Myanmar at a Crossroads, and the Need for Sustained Pressure
Unsplash/Zinko Hein People in Myanmar organize a vigil in the days after the military coup in 2021. (file photo)
Presenting his final report to the UN Human Rights Council on 13 March 2026, outgoing Special Rapporteur Tom Andrews warned that Myanmar’s junta must not be allowed to re-normalise with impunity after more than five years of civil war and repression (Human Rights Council, 13 March 2026). The conflict has intensified: airstrikes on civilian targets rose from nine in 2021 to 1,140 in 2025; 3.6 million people are displaced; and humanitarian need is enormous.
The international community has shown measures that work, from targeted sanctions to disruption of arms supply networks, but Andrews cautioned that resolve is waning.

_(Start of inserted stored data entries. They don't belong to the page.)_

-- ==== Sys2Proof/Machine/Head.lean ====
section
/-! DEFINITION. The head driver: requests, fires, the pending request, faults and the rail (06). -/

namespace Sys2Proof.Machine

/-! ### Requests and fires -/

/-- A fire starts for needle `n` and height `h` (R112). -/
def State.startFire (s : State) (n : Nat) (h : Height) : State :=
  (s.setHead { s.head with
    height := none, code := h,
    fire := some { target := h, needle := some n, deadline := s.fireTime } }).bump .firesStarted

/-- The request becomes the pending one, and the older one it replaces is answered LOST at once (R116). -/
def State.replaceWaiting (s : State) (q : Request) : State :=
  let t := s.setHead { s.head with waiting := some q }
  match s.head.waiting with
  | some old => t.resolve old.needle .lost
  | none => t

/-- A request for needle `n` at height `h` is judged at its hand-over; an answer given at once is entered
in the outcome list (R110, R111, R79). -/
def State.request (s : State) (n : Nat) (h : Height) (travel : Dir) : State :=
  if s.head.disabled then s.resolve n .disabled
  else if !s.head.railGood then
    if s.head.height = some h then s.resolve n .done else s.resolve n .rail
  else if s.head.fire.isSome then s.replaceWaiting { needle := n, target := h, travel := travel }
  else if s.head.height = some h then s.resolve n .done
  else s.startFire n h

/-- The hand-over of height `h` would be answered DISABLED or RAIL at once (R69). -/
def State.wouldRefuse (s : State) (h : Height) : Bool :=
  s.head.disabled || (!s.head.railGood && s.head.height != some h)

/-- Needle `n` has passed the selector (R117). -/
def State.passedSelector (s : State) (travel : Dir) (n : Nat) : Bool :=
  match s.pos.idx with
  | none => false
  | some i =>
    match travel with
    | .right => decide ((n : Int) ≤ i.s)
    | .left => decide (i.s ≤ (n : Int))

/-- The pending request is served at a fire's end (R117). -/
def State.serve (s : State) : State :=
  match s.head.waiting with
  | none => s
  | some q =>
    let t := s.setHead { s.head with waiting := none }
    if s.passedSelector q.travel q.needle then t.answer q.needle .lost
    else if s.head.disabled then t.answer q.needle .disabled
    else if s.head.height = some q.target then t.answer q.needle .done
    else if !s.head.railGood then t.answer q.needle .rail
    else t.startFire q.needle q.target

/-! ### The ends of a fire -/

/-- HEAD_CONFIRM: the fire ends confirmed, or the confirm is stray (R113, R115). -/
def execHeadConfirm (s : State) : Host.Outcome State Fault Refusal :=
  match s.head.fire with
  | none => .next (s.bump .strayConfirms)
  | some f =>
    let t := s.setHead { s.head with height := some f.target, fire := none, faults := 0 }
    .next (t.answerIf f.needle .done).serve

/-- The fault count reaching the fault limit disables the head, a level stop cause (R118). -/
def State.judgeFaults (s : State) : State :=
  if s.param (fun r => decide (r.faultLimit ≤ s.head.faults)) false then
    (s.setHead { s.head with disabled := true }).raise .headDisabled
  else s

/-- FIRE_DEADLINE: the fire ends at its deadline; with no fire in flight it has no effect (R114, R115,
R118). -/
def execFireDeadline (s : State) : Host.Outcome State Fault Refusal :=
  match s.head.fire with
  | none => .next s
  | some f =>
    let t := s.setHead { s.head with height := none, fire := none, faults := s.head.faults + 1 }
    let u := (t.setSticky .fireFault).bump .fireDeadlines
    .next (u.answerIf f.needle .fault).judgeFaults.serve

/-- Step 2 of a course end, and a course reset: the pending request is dropped and the fire loses its
needle (R123, R125). -/
def State.detachFire (s : State) : State :=
  s.setHead { s.head with
    waiting := none, fire := s.head.fire.map fun f => { f with needle := none } }

/-- The head driver's part of a course reset (R125). -/
def State.resetHead (s : State) : State :=
  let t := s.detachFire
  t.setHead { t.head with faults := 0, disabled := false }

/-! ### The rail -/

/-- RAIL_INPUT_CHANGE: a change of the input's level restarts the filter's time (R120). -/
def execRailInputChange (level : Bool) (s : State) : Host.Outcome State Fault Refusal :=
  if level = s.head.railLevel then .next s
  else .next (s.setHead { s.head with railLevel := level, railHeld := 0 })

/-- RAIL_FILTER_EXPIRY: a level held for 1 ms against the rail state changes it (R120, R121, R122). -/
def execRailFilterExpiry (s : State) : Host.Outcome State Fault Refusal :=
  let t := s.setHead { s.head with railHeld := Config.railFilterTime }
  if s.head.railLevel = s.head.railGood then .next t
  else if s.head.railLevel then
    .next (t.setHead { t.head with railGood := true, railCause := false })
  else
    .next (((t.setHead { t.head with railGood := false, railCause := true }).raise .railLow).bump
      .railDrops)

end Sys2Proof.Machine
end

The human-rights case for sustained pressure is stark: without continued isolation of the junta, the machinery of abuses—airstrikes, forced displacement, landmine contamination—will be allowed to mature into permanent patterns.
Policy must be calibrated: scale up humanitarian aid, maintain targeted sanctions and arms controls that disrupt the junta’s capacity, support cross-border assistance where possible, and bolster documentation for future accountability. Above all, donor fatigue must be resisted; civilians in Myanmar need durable international solidarity to prevent further rights erosion.